Step 3, the visible light video, deep video, conspicuousness video after being utilized respectively normalization are to Three dimensional convolution neural network It is trained, the Three dimensional convolution neural network includes: the input layer set gradually, 18 convolutional layers, global average pond layer With full articulamentum；

Step 4, average to the be averaged feature of pond layer, the overall situation of deep video of the overall situation of visible light video obtained in step 3 The overall situation of the airspace dimension of the feature and conspicuousness video of pond layer be averaged pond layer feature carry out Fusion Features merged Feature carries out video gesture classification according to obtained fusion feature.

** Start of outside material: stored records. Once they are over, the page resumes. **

-- ==== Sys2Proof/Certificates/Slice0/Obligations.lean ====
section
/-! DEFINITION. The statements for the provers. -/

section
open Sys2Proof Sys2Proof.Machine

/-! ## Steps and rows -/

/-- A step with a command waiting runs the command at the front on the state with the queue's rest. -/
def Obligations.StepRunsTheFrontCommand : Prop :=
  ∀ (s : State) (c : Instr) (rest : List Instr), s.pending = c :: rest → step s = exec c { s with pending := rest }

/-- The model's choice (log 1, log 3): a step with no command waiting runs one of the part's own events that are due, and
with none due lets a millisecond pass, which moves the two clocks and every running timer by one and nothing else. An event of the
part's own is due just when its occasion stands. -/
def Obligations.IdleStepRunsAnOwnEventOrAMillisecond : Prop :=
  ∀ s : State, s.pending = [] →
    (s.ownEvents ≠ [] → ∃ c ∈ s.ownEvents, step s = exec c { s with free := s.free + 1 }) ∧
    (s.ownEvents = [] → step s = .next s.tick) ∧
    (∀ c, c ∈ s.ownEvents ↔ s.comesDue c) ∧
    let run : Option Nat → Option Nat := fun timer => timer.map fun n => n - 1
    let line : FilteredLine → FilteredLine := fun l => { l with timer := run l.timer }
    s.tick = { s with
      clock := { s.clock with ms := s.clock.ms + 1, subMs := s.clock.subMs + 1 }
      bays := s.bays.map fun x => { x with
        plugTimer := run x.plugTimer, readyTimer := run x.readyTimer, releaseLineTimer := run x.releaseLineTimer
        feedbackTimer := run x.feedbackTimer, idleTimer := run x.idleTimer, releaseTimer := run x.releaseTimer
        stopDelayTimer := run x.stopDelayTimer }
      ba := { s.ba with
        readyLine := line s.ba.readyLine, fullLine := line s.ba.fullLine, emptyLine := line s.ba.emptyLine }
      al := { s.al with boundaryTimer := run s.al.boundaryTimer }
      sp := { s.sp with retryTimer := run s.sp.retryTimer } }

/-- Every row completes in every state: the spec stops the part nowhere. -/
def Obligations.EveryRowCompletes : Prop := ∀ (c : Instr) (s : State), ∃ t, exec c s = .next t

/-- The frame of every row: the parts of the state outside the row's list are left as they are; no row touches the queue of
commands that wait. -/
def Obligations.RowsTouchOnlyTheirParts : Prop :=
  ∀ (c : Instr) (s t : State), exec c s = .next t → State.changesOnly (touchedBy c) s t ∧ t.pending = s.pending

/-- The frame of a bay's rows: a row of one bay leaves every other bay and every other bay's channel as it is. -/
def Obligations.BayRowsLeaveOtherBaysAlone : Prop :=
  ∀ (b : Fin 12) (s t : State) (c : Instr),
    c ∈ [.plugFilterExpiry b, .readyFilterExpiry b, .releaseFilterExpiry b, .feedbackChange b true, .feedbackChange b false,
      .feedbackTimerExpiry b, .idleTimerExpiry b, .releaseTimerExpiry b, .stopDelayExpiry b, .issuingExit b,
      .sessionClosedReport b, .meterFaultEvent b, .silenceFound b, .meterLeadingEdge (bayChannel b),
      .meterTrailingEdge (bayChannel b), .pulseWidthExceeded (bayChannel b), .channelStale (bayChannel b),
      .plugLineChange b true, .plugLineChange b false, .readyLineChange b true, .readyLineChange b false,
      .releaseLineChange b true, .releaseLineChange b false] →
    exec c s = .next t → State.otherBaysSame b s t

/-- The model's choice (log 2): a row of the part's own events whose occasion does not stand changes nothing. One clause for
each such row, its occasion the one under which the row's own statement gives it an effect. -/
def Obligations.RowsWithoutOccasionChangeNothing : Prop :=
  ∀ (s : State) (b : Fin 12) (ch : Fin 17) (order : List Nat) (window : Option Nat) (l : BattLine) (ok : Bool) (bytes : List Byte)
    (data : List Word) (bursts : List Bool),
    let x := s.bay b
    let c := s.channel (bayChannel b)
    let wmax := if ch.val < 12 then s.meterConfig.bayWmax else s.meterConfig.siteWmax
    (x.plugTimer ≠ some 0 → exec (.plugFilterExpiry b) s = .next s) ∧
    (x.readyTimer ≠ some 0 → exec (.readyFilterExpiry b) s = .next s) ∧
    (x.releaseLineTimer ≠ some 0 → exec (.releaseFilterExpiry b) s = .next s) ∧
    (x.feedbackTimer ≠ some 0 → exec (.feedbackTimerExpiry b) s = .next s) ∧
    (x.idleTimer ≠ some 0 ∨ x.state ≠ .authorised → exec (.idleTimerExpiry b) s = .next s) ∧
    (x.releaseTimer ≠ some 0 ∨ x.state ≠ .releasePending → exec (.releaseTimerExpiry b) s = .next s) ∧
    (x.stopDelayTimer ≠ some 0 ∨ x.state ≠ .stopping → exec (.stopDelayExpiry b) s = .next s) ∧
    (x.receiptFinished = false ∨ x.state ≠ .issuing → exec (.issuingExit b) s = .next s) ∧
    (x.closedReports = 0 → exec (.sessionClosedReport b) s = .next s) ∧
    (x.meterFaults = 0 → exec (.meterFaultEvent b) s = .next s) ∧
    (x.drive = false ∨ x.allowance = 0 ∨ c.silent = true ∨ c.inProgress ≠ none ∨
      (s.clock.ms - c.silenceRef).toNat ≤ 1000 * s.meterConfig.silenceLimit → exec (.silenceFound b) s = .next s) ∧
    ((s.channel ch).inProgress = none → exec (.pulseWidthExceeded ch) s = .next s) ∧
    (∀ a, (s.channel ch).inProgress = some a → (s.clock.ms - a).toNat ≤ wmax → exec (.pulseWidthExceeded ch) s = .next s) ∧
    ((s.channel ch).lastEdge = none → exec (.channelStale ch) s = .next s) ∧
    (∀ e, (s.channel ch).lastEdge = some e → (s.clock.ms - e).toNat ≤ 3600000 → exec (.channelStale ch) s = .next s) ∧
    ((s.ba.line l).timer ≠ some 0 → exec (.battLineFilterExpiry l) s = .next s) ∧
    (s.al.boundaryTimer ≠ some 0 ∨ s.al.staged = none → exec (.roundBoundary ⟨order, window⟩) s = .next s) ∧
    (s.al.latched = none ∨ s.al.staged ≠ none → exec .planComputationEnd s = .next s) ∧
    (s.sp.inFlight ≠ none ∨ (s.sp.requests = [] ∧ s.pu.link ≠ .starting) → exec .settingsOperationStart s = .next s) ∧
    (s.sp.inFlight ≠ some .preload → exec (.preloadReadEnd ok bytes) s = .next s) ∧
    (s.pu.link ≠ .starting ∨ (∀ e, s.sp.inFlight ≠ some (.epochWrite e)) → exec (.startingEnd ok order) s = .next s) ∧
    (s.sp.retryTimer ≠ some 0 → exec .epochRetryTimerExpiry s = .next s) ∧
    ((∀ e, s.sp.inFlight ≠ some (.epochRetry e)) → exec (.epochRetryEnd ok) s = .next s) ∧
    ((∀ n d, s.sp.inFlight ≠ some (.commandRead n d)) → (∀ w d, s.sp.inFlight ≠ some (.commandWrite w d)) →
      exec (.settingsCommandEnd ok bytes) s = .next s) ∧
    (s.clock.subMs < 1000 → exec .siteTimeTick s = .next s) ∧
    (s.pu.mport ≠ .free ∨ ((∀ a, s.pu.cport ≠ .waiting a) ∧ s.pu.queue = [] ∧ s.pu.partRead = none) →
      exec .mPortGrant s = .next s) ∧
    (s.pu.mport ≠ .controller ∨ (∀ a, s.pu.cport ≠ .granted a) →
      exec (.forwardedTransactionComplete ok data) s = .next s) ∧
    (s.pu.mport ≠ .entry ∨ s.pu.queue = [] → exec (.ownWriteAttemptComplete bursts) s = .next s) ∧
    (∀ e rest, s.pu.queue = e :: rest →
      bursts.length ≠ (match e.kind with | .receipt .. => 2 | .snapshot _ => 1 | .reply _ => 1 | .notice _ => 1) →
      exec (.ownWriteAttemptComplete bursts) s = .next s) ∧
    ((∀ r d, s.pu.mport = .read r d → ∀ k, r.kind ≠ .sweep k) → exec (.sweepReadComplete ok data) s = .next s) ∧
    ((∀ r d, s.pu.mport = .read r d → ∀ k, r.kind ≠ .fetch k) → exec (.fetchReadComplete ok data) s = .next s)

/-- A ring command in execution is taken by its owner as one event and answered, and outside its execution its row changes
nothing (R160; the second part is the model's choice, log 11). -/
def Obligations.RingRowsExecuteTheCommandHeld : Prop :=
  ∀ (c : Instr) (s : State), (encodeSlot c 0).isSome = true →
    (∀ position words, s.executes c position words →
      exec c s = .next ((commandEffect c s).1.endExecution position words (commandEffect c s).2)) ∧
    ((∀ position words, ¬ s.executes c position words) → exec c s = .next s)

/-! ## Slots -/

/-- Decode and encode agree: the slot written for a ring command with a tag has twelve words, and is read back as that
command, every field at every value, with that tag. -/
def Obligations.SlotsReadBack : Prop :=
  ∀ (c : Instr) (tag : BitVec 16) (words : List Word), encodeSlot c tag = some words →
    words.length = 12 ∧ decodeCommand words = c ∧ slotTag words = tag

/-! ## Resets -/

/-- The state after power-on reset, as the reset tables give it. Not stated here are the levels of the input lines (log 6) and
what no rule gives (log 24); the fields of an emptied session record are 0 or absent and the RELEASE filter runs like the
other two (the model's readings, log 24 and log 7). -/
def Obligations.ResetState : Prop :=
  let s := State.reset
  let filter : FilteredLine → Prop := fun l => l.taken = false ∧ l.timer = some 200
  (∀ ch, s.channel ch = { s.channel ch with
    total := 0, round := 0, lastRound := 0, lastEdge := none, lastPeriod := none, inProgress := none, noise := 0
    noiseReported := false, silent := false, silenceRef := 0, runCount := 0, runaway := false }) ∧
  s.clock = { siteTime := 0, timeUnset := true, subMs := 0, ms := 0 } ∧
  s.meterConfig = { bayWmin := 10, bayWmax := 200, silenceLimit := 60, siteWmin := 10, siteWmax := 200
                    energies := Vector.replicate 5 10 } ∧
  (∀ b, s.bay b = { s.bay b with
    plug := none, ready := false, release := false, plugTimer := some 200, readyTimer := some 200, releaseLineTimer := some 50
    drive := false, allowance := 0, roundOverQuota := 0, lastSession := none, maintenance := none, deferredRelease := false
    weldMark := false, events := 0, waitCount := 0, idleTimer := none, releaseTimer := none, stopDelayTimer := none
    feedbackTimer := none, keptPortions := { solar := 0, battery := 0, grid := 0 }, keptSession := none, sessionPulses := 0
    unownedPulses := 0
    session := { number := 0, cls := none, quota := 0, remaining := 0, reference := 0, startTime := 0, stopTime := none
                 tallies := { total := 0, solar := 0, battery := 0, grid := 0, overQuota := 0 }, stopCause := none
                 timeUnset := false, fault := false, chargedMark := false }
    config := { pmin := 1400, pmax := 7400, stopDelay := 3, releaseWindow := 10, idleTimeout := 900 } } ∧
    (s.bay b).lock = false ∧ (s.bay b).light = .off) ∧
  (∀ p, s.pair p = { cap := 0, evenIsOdd := false }) ∧ s.nextSession = 1 ∧
  s.al = { round := 0, roundLength := none, boundaryTimer := none, limit := 0, period := 2
           map := { priority := 7, standard := 7, economy := 3 }, latched := none, staged := none, applied := none
           correction := 0, episodes := 0, episodeReported := false } ∧
  filter s.ba.readyLine ∧ filter s.ba.fullLine ∧ filter s.ba.emptyLine ∧
  s.ba = { s.ba with eb := 0, calibrated := false, atReserve := false, cap := 100000, reserve := 20000, cmax := 10000
                     dmax := 10000, state := .offline, setpoint := 0, lastEvent := none } ∧
  s.sw = { base := none, stride := 32, decimation := 1 } ∧
  s.rw = { s.rw with
    geometry := { base := none, slots := 0, lowWater := 0 }, nextSlot := 0, windowFirst := 1, reserved := 0, uncollected := 0
    issuing := 0, lastIssued := 0, lastCollected := 0, abandoned := 0, lastAbandoned := none } ∧
  s.pu = { s.pu with link := .starting, queue := [], waitCount := 0, mport := .free, partRead := none, cport := .empty
                     quietDrops := 0, selector := none } ∧
  s.cu = { post := 0, taken := 0, step := .idle } ∧
  s.nu.enable = false ∧ s.nu.allMask = true ∧ (∀ c : Fin 8, s.nu.causeMap[c] = 0) ∧
  (∀ v, s.vector v = { addr := 0, data := 0, masked := true, usable := true, pending := false, queued := false }) ∧
  s.el = { status := 0, masked := ErrorKind.meterNoise.bit, records := [], overflow := false, first := none, hold := false
           holds := ErrorKind.contactorFault.bit ||| ErrorKind.memoryFault.bit ||| ErrorKind.epochUnsaved.bit } ∧
  s.sp.requests = [] ∧ s.sp.inFlight = none ∧ s.sp.retryTimer = none ∧ s.pending = []

/-- POR takes the part to its state after reset from every state. The levels of the input lines are outside the part and
stay (log 7), and so do the commands that wait and the model's own counter (log 32). -/
def Obligations.PorRestartsThePart : Prop :=
  ∀ s : State, ∃ t, exec .por s = .next t ∧
    State.changesOnly [.pending, .channels, .bays, .ba, .free] State.reset t ∧ t.pending = s.pending ∧
    (∀ ch, t.channel ch = { lineActive := (s.channel ch).lineActive }) ∧
    (∀ b, t.bay b = { plugLine := (s.bay b).plugLine, readyLine := (s.bay b).readyLine,
                      releaseLine := (s.bay b).releaseLine, feedback := (s.bay b).feedback }) ∧
    t.ba = { readyLine := { line := s.ba.readyLine.line }, fullLine := { line := s.ba.fullLine.line },
             emptyLine := { line := s.ba.emptyLine.line } }
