/-! ## The effects of the ring commands -/

theorem sessionCommand_frame {ps : List Part} (s : State) (bay : Byte) (n : Word) (act : Fin 12 → State × Option Reply)
    (h : ∀ b, State.changesOnly ps s (act b).1) : State.changesOnly ps s (sessionCommand bay n act s).1 := by
  unfold sessionCommand refuse
  repeat' split
  all_goals (try dsimp only)
  all_goals first | exact changesOnly_refl _ s | exact h _

theorem authoriseEffect_frame (bay : Byte) (cls quota : Word) (reference : BitVec 128) (s : State) :
    State.changesOnly [.bays, .nextSession, .rw, .nu, .pu] s (authoriseEffect bay cls quota reference s).1 := by
  unfold authoriseEffect refuse
  repeat' split
  all_goals (try dsimp only)
  all_goals first | exact changesOnly_refl _ s | exact authorised_frame s _ _ _ _

theorem stopEffect_frame (bay : Byte) (session : Word) (s : State) :
    State.changesOnly [.bays, .channels, .rw, .nu, .pu] s (stopEffect bay session s).1 := by
  exact sessionCommand_frame _ _ _ _ fun b => enterStopping_frame s _ _

theorem extendQuotaEffect_frame (bay : Byte) (session amount : Word) (s : State) :
    State.changesOnly [.bays] s (extendQuotaEffect bay session amount s).1 := by
  unfold extendQuotaEffect refuse
  split
  · exact changesOnly_refl _ s
  refine sessionCommand_frame _ _ _ _ fun b => ?_
  unfold State.extendQuota refuse
  dsimp only
  repeat' split
  all_goals (try dsimp only)
  all_goals first | exact changesOnly_refl _ s | exact onBay_frame s _ _

theorem releaseConfirmEffect_frame (bay : Byte) (session : Word) (s : State) :
    State.changesOnly [.bays, .channels, .rw, .nu, .pu] s (releaseConfirmEffect bay session s).1 := by
  refine sessionCommand_frame _ _ _ _ fun b => ?_
  split
  · exact enterStopping_frame s _ _
  · exact changesOnly_refl _ s

theorem releaseCancelEffect_frame (bay : Byte) (session : Word) (s : State) :
    State.changesOnly [.bays] s (releaseCancelEffect bay session s).1 := by
  refine sessionCommand_frame _ _ _ _ fun b => ?_
  split
  · exact cancelRelease_frame s _
  · exact changesOnly_refl _ s

theorem maintenanceOnEffect_frame (bay : Byte) (pattern : Word) (s : State) :
    State.changesOnly [.bays] s (maintenanceOnEffect bay pattern s).1 := by
  unfold maintenanceOnEffect refuse finish
  split
  all_goals (try dsimp only)
  all_goals first | exact changesOnly_refl _ s | exact onBay_frame s _ _

theorem maintenanceOffEffect_frame (bay : Byte) (pattern : Word) (s : State) :
    State.changesOnly [.bays, .nu, .pu] s (maintenanceOffEffect bay pattern s).1 := by
  unfold maintenanceOffEffect refuse finish
  split
  all_goals (try dsimp only)
  all_goals first | exact changesOnly_refl _ s | exact endMaintenance_frame s _

theorem clearBayEffect_frame (bay : Byte) (s : State) :
    State.changesOnly [.bays] s (clearBayEffect bay s).1 := by
  unfold clearBayEffect refuse finish
  repeat' split
  all_goals (try dsimp only)
  all_goals first | exact changesOnly_refl _ s | exact changesOnly_trans (onBay_frame s _ _) (watchFeedback_frame _ _)

theorem setBayEffect_frame (bay : Byte) (pmin pmax stopDelay releaseWindow idleTimeout cap pairWord : Word) (s : State) :
    State.changesOnly [.bays, .pairs] s (setBayEffect bay pmin pmax stopDelay releaseWindow idleTimeout cap pairWord s).1 := by
  unfold setBayEffect refuse finish
  dsimp only
  repeat' split
  all_goals (try dsimp only)
  all_goals first | exact changesOnly_refl _ s | exact changesOnly_comp (onBay_frame s _ _) (setPair_frame _ _ _) rfl

theorem setSiteEffect_frame (limit period : Word) (s : State) :
    State.changesOnly [.al] s (setSiteEffect limit period s).1 := by
  unfold setSiteEffect refuse finish
  split
  all_goals (try dsimp only)
  all_goals first | exact changesOnly_refl _ s | exact al_frame s _

theorem setSupplyMapEffect_frame (priority standard economy : Word) (s : State) :
    State.changesOnly [.al] s (setSupplyMapEffect priority standard economy s).1 := by
  unfold setSupplyMapEffect refuse finish
  split
  all_goals (try dsimp only)
  all_goals first | exact changesOnly_refl _ s | exact al_frame s _

theorem setBatteryEffect_frame (cap reserve cmax dmax : Word) (s : State) :
    State.changesOnly [.ba, .nu, .pu] s (setBatteryEffect cap reserve cmax dmax s).1 := by
  unfold setBatteryEffect refuse
  split
  all_goals (try dsimp only)
  all_goals first | exact changesOnly_refl _ s | exact batteryEvent_frame s _

theorem setTimeEffect_frame (time : Word) (s : State) :
    State.changesOnly [.clock] s (setTimeEffect time s).1 := by
  exact clock_frame s _

theorem collectEffect_frame (sequence : Word) (s : State) :
    State.changesOnly [.rw] s (collectEffect sequence s).1 := by
  unfold collectEffect
  dsimp only
  split
  · exact changesOnly_refl _ s
  · exact rw_frame s _

theorem setReceiptWindowEffect_frame (base slots lowWater : Word) (s : State) :
    State.changesOnly [.rw, .el, .nu, .pu] s (setReceiptWindowEffect base slots lowWater s).1 := by
  have h (r : ReceiptWriter) : State.changesOnly [.rw, .el, .nu, .pu] s { s with rw := r }.windowsChanged :=
    changesOnly_comp (rw_frame s r) (windowsChanged_frame _) rfl
  unfold setReceiptWindowEffect
  split
  · exact changesOnly_refl _ s
  split
  · exact changesOnly_refl _ s
  · dsimp only
    exact h _

theorem setSnapshotWindowEffect_frame (base stride decimation : Word) (s : State) :
    State.changesOnly [.sw, .el, .nu, .pu] s (setSnapshotWindowEffect base stride decimation s).1 := by
  have h (w : SnapshotWriter) : State.changesOnly [.sw, .el, .nu, .pu] s
      { s.removeEntries EntryKind.isSnapshot with sw := w }.windowsChanged :=
    changesOnly_comp (changesOnly_comp (rs := [.pu, .sw]) (removeEntries_frame s EntryKind.isSnapshot)
      (sw_frame (s.removeEntries EntryKind.isSnapshot) w) rfl) (windowsChanged_frame _) rfl
  unfold setSnapshotWindowEffect refuse finish
  dsimp only
  split
  · exact changesOnly_refl _ s
  · dsimp only
    exact h _

/-! ## The boundary with a window change -/

theorem takeHeldWindow_frame (s : State) : State.changesOnly [.sw, .el, .nu, .pu, .cu] s s.takeHeldWindow := by
  unfold State.takeHeldWindow
  split
  · exact ringCommand_frame s _ _ (setSnapshotWindowEffect_frame ..) rfl
  all_goals exact changesOnly_refl ..

theorem boundary_frame (s : State) (p : Plan) (order : BoundaryOrder) :
    State.changesOnly [.bays, .channels, .al, .ba, .sw, .el, .nu, .pu, .cu] s (s.boundary p order) := by
  unfold State.boundary
  dsimp only
  split
  · exact changesOnly_comp (applyLatched_frame s p) (takeParts_frame ..) rfl
  · exact changesOnly_comp (rs := [.bays, .channels, .al, .ba, .sw, .el, .nu, .pu, .cu])
      (changesOnly_comp (rs := [.bays, .channels, .al, .ba, .sw, .el, .nu, .pu, .cu])
        (changesOnly_comp (rs := [.bays, .channels, .al, .ba, .el, .nu, .pu]) (applyLatched_frame s p) (takeParts_frame ..) rfl)
        (takeHeldWindow_frame _) rfl)
      (takeParts_frame ..) rfl

theorem causeMapEffect_frame (map : Word) (s : State) :
    State.changesOnly [.nu] s (causeMapEffect map s).1 := by
  have h (n : NoticeUnit) : State.changesOnly [.nu] s { s with nu := n } := nu_frame s n
  unfold causeMapEffect refuse finish
  split
  · dsimp only
    exact h _
  · exact changesOnly_refl _ s

theorem clearErrorsEffect_frame (kinds overflow : Word) (s : State) :
    State.changesOnly [.el] s (clearErrorsEffect kinds overflow s).1 := by
  unfold clearErrorsEffect refuse
  split
  all_goals (try dsimp only)
  all_goals first | exact changesOnly_refl _ s | exact el_frame s _

theorem ackErrorEffect_frame (s : State) :
    State.changesOnly [.el] s (ackErrorEffect s).1 := by
  unfold ackErrorEffect refuse
  split
  all_goals (try dsimp only)
  all_goals first | exact changesOnly_refl _ s | exact el_frame s _

theorem setErrorPolicyEffect_frame (masks holds : Word) (s : State) :
    State.changesOnly [.el, .nu, .pu] s (setErrorPolicyEffect masks holds s).1 := by
  unfold setErrorPolicyEffect refuse
  dsimp only
  repeat' split
  all_goals (try dsimp only)
  all_goals first
    | exact changesOnly_refl _ s
    | exact changesOnly_mono (el_frame s _) rfl
    | exact changesOnly_comp (el_frame s _) (fire_frame _ _) rfl

theorem clearHoldEffect_frame (s : State) :
    State.changesOnly [.el, .nu, .pu] s (clearHoldEffect s).1 := by
  unfold clearHoldEffect refuse finish
  repeat' split
  all_goals (try dsimp only)
  all_goals first
    | exact changesOnly_refl _ s
    | exact changesOnly_comp (el_frame s _) (fire_frame _ _) rfl

theorem settingsReadEffect_frame (offset : Word) (s : State) :
    State.changesOnly [.sp] s (settingsReadEffect offset s).1 := by
  unfold settingsReadEffect refuse
  split
  all_goals (try dsimp only)
  all_goals first | exact changesOnly_refl _ s | exact requestSettings_frame s _

theorem settingsWriteEffect_frame (offset data : Word) (s : State) :
    State.changesOnly [.sp] s (settingsWriteEffect offset data s).1 := by
  unfold settingsWriteEffect refuse
  repeat' split
  all_goals (try dsimp only)
  all_goals first | exact changesOnly_refl _ s | exact requestSettings_frame s _

end Sys2Proof.Machine
end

2. video gesture classification method as described in claim 1, which is characterized in that the normalized includes airspace normalizing Change processing and time domain normalized, the airspace normalized include by scaling or cutting processing make visible light video and Deep video has identical height and same widths；The time domain normalized includes adaptively choosing to normalize through airspace The mode for all video frame numbers that treated carries out reduction frame number as normalization standard, to the video beyond normalization standard； Completion is carried out for substandard video, makes all videos frame number having the same.

3. video gesture classification method as described in claim 1, which is characterized in that Fusion Features are using equal in the step 4 Value fusion, splicing fusion or canonical correlation analysis fusion.

4. video gesture classification method as described in claim 1, which is characterized in that input fusion feature in the step 4 Classify in support vector machines.